WORK INSTRUCTIONS
Each line from the start of the listing below through the line containing "S0 (R232). -/" should be reproduced exactly, with no others.
(INFORMATION SHOWN Opens)
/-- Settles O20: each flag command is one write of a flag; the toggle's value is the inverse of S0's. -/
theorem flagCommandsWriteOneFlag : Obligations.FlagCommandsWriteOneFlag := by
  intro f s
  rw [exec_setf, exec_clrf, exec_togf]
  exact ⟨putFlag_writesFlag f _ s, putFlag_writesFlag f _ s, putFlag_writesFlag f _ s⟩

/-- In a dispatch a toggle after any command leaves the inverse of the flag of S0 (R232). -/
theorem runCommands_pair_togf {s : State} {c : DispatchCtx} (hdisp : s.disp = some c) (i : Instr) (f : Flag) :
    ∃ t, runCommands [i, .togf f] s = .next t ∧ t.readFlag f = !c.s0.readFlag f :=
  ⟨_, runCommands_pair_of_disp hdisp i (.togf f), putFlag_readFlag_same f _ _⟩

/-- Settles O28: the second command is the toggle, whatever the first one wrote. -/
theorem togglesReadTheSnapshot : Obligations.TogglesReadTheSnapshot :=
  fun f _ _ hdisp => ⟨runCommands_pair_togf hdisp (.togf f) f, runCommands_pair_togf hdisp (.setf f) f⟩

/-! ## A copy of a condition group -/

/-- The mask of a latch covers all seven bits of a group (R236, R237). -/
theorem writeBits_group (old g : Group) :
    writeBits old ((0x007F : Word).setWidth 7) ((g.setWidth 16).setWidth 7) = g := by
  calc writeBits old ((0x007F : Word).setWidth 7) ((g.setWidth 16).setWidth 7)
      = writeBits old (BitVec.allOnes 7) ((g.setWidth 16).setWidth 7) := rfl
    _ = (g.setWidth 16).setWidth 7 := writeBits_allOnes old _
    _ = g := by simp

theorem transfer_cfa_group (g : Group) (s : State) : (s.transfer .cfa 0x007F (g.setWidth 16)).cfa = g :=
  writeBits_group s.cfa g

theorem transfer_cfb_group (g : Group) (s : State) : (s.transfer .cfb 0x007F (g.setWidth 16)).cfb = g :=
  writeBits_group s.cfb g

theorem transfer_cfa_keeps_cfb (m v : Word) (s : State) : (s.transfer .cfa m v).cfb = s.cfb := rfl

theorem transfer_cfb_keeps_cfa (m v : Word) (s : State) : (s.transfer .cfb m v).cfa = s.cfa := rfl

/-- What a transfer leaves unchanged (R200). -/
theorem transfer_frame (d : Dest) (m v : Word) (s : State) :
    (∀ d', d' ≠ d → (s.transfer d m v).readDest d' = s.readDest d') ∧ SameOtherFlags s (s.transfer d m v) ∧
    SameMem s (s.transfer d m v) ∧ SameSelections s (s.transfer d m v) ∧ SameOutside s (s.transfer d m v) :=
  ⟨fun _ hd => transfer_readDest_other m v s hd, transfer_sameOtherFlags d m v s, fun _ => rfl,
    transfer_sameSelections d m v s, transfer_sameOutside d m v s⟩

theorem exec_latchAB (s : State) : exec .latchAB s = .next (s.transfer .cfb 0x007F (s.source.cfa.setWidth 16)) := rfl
(INFORMATION SHOWN Closes)
EXERCISE OUTPUT
/-- Settles O20: each flag command is one write of a flag; the toggle's value is the inverse of S0's. -/
theorem flagCommandsWriteOneFlag : Obligations.FlagCommandsWriteOneFlag := by
  intro f s
  rw [exec_setf, exec_clrf, exec_togf]
  exact ⟨putFlag_writesFlag f _ s, putFlag_writesFlag f _ s, putFlag_writesFlag f _ s⟩

/-- In a dispatch a toggle after any command leaves the inverse of the flag of S0 (R232). -/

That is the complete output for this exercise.